In addition, can utilize and reply to come on the SAN structure, to transmit reliably data.Reply and can be, or can not be to handle level to reply, i.e. checking receives to handle have used replying of data.As selection, replying can be only to represent that data have arrived replying of its destination.
An embodiment who realizes layered communication architecture 500 of the present invention usually as shown in Figure 5.The layered architecture figure of Fig. 5 has shown each layer and the data of interlayer transmission and the institutional framework of control information of Data Communications Channel.
Host channel adapter terminal node protocol layer (being adopted by for example terminal node 511) comprises by user's 503 defined upper-layer protocols 502, transport layer 504, network layer 506, link layer 508 and Physical layer 510.Exchange layer (being adopted by for example switch 513) comprises link layer 508 and Physical layer 510.Route layer (being adopted by for example router five 15) comprises network layer 506, link layer 508 and Physical layer 510.
The position transmission that Physical layer 510 execution techniques are relevant.Through link 522,524 and 526, between Physical layer, transmit position or hyte.Link can or pass through other suitable links and realize with P.e.c. copper cash, copper cable, optical cable.

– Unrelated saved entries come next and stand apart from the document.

/-- Step 6 of R75: descriptor dslot + i from the header, checked by the values it carries; every descriptor of the load is left invalid when one fails.
One made VALID since step 4 is overwritten, and the descriptors after one that fails are still written (log entry 87). -/
def State.loaderDescs (s : State) (h : List Byte) (dslot base n : Nat) : State × Bool :=
  (List.range n).foldl (fun (p : State × Bool) i =>
    let d := dslot + i
    let t := ((p.1.setReg (Reg.SEQ_DESC_BASE d) (w32 ((base + leAt h (0x40 + 16 * i) 4) % 2 ^ 17))).setReg (Reg.SEQ_DESC_LEN d)
      (w32 (leAt h (0x44 + 16 * i) 4 % 2 ^ 18))).setReg (Reg.SEQ_DESC_PERIOD d) (w32 (leAt h (0x48 + 16 * i) 4))
    let u := t.setReg (Reg.SEQ_DESC_CTL d) (w32 (leAt h 0x0A 1 % 64))
    let r := descCause (base + leAt h (0x40 + 16 * i) 4) (leAt h (0x44 + 16 * i) 4) (leAt h (0x48 + 16 * i) 4) (leAt h 0x0A 1)
    let v := if r = 0 then u.setBit (Reg.SEQ_DESC_CTL d) 31 true else u.descReject 41 d r
    (v, p.2 && v.descValid d)) (s, true)

/-- LOAD_DONE (R75): the load ends with its result. -/
def State.loadDone (s : State) : State :=
  let l := s.bel.loader
  if l.phase ≠ 3 then s
  else if l.result ≠ 0 || !l.image then s.loaderReport l.result
  else
    let h := l.hdrBytes
    if (~~~l.crc).toNat ≠ leAt h 0x18 4 then s.loaderReport 7
    else
      let n := leAt h 9 1
      let (t, ok) := s.loaderDescs h l.dslot (l.idx - leAt h 0x0C 4) n
      if ok then t.loaderReport 0
      else ((List.range n).foldl (fun u i => u.setBit (Reg.SEQ_DESC_CTL (l.dslot + i)) 31 false) t).loaderReport 8

end Sys2Proof.Machine
end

Fig. 6 represents that the formation of standard in the prior art is to structure.Fig. 6 is by dot-dash horizontal line separated into two parts, i.e. host channel adapter (HCA) 602 under primary memory on the line 600 and the line.
HCA602 comprises QP table 622, and it has a plurality of clauses and subclauses 624 (QPTEs a/k/a QP context).Each clauses and subclauses 626 comprises transmit queue head pointer 628, reception queue head pointer 630, transmit queue totalizer counting 636, receives formation totalizer counting 638 and other information 640.
Standard queue shown in Figure 6 transmits and receives in the process of message being used in.
For transmitting message, HCA602 at first takes out WQE.Then, handle, determine the physical address of the message in the primary memory by the virtual address among the WQE, key and length information by address translation.Then, the message in the taking-up primary memory 600.At last, make up one or more groupings so that on link, transmit this message.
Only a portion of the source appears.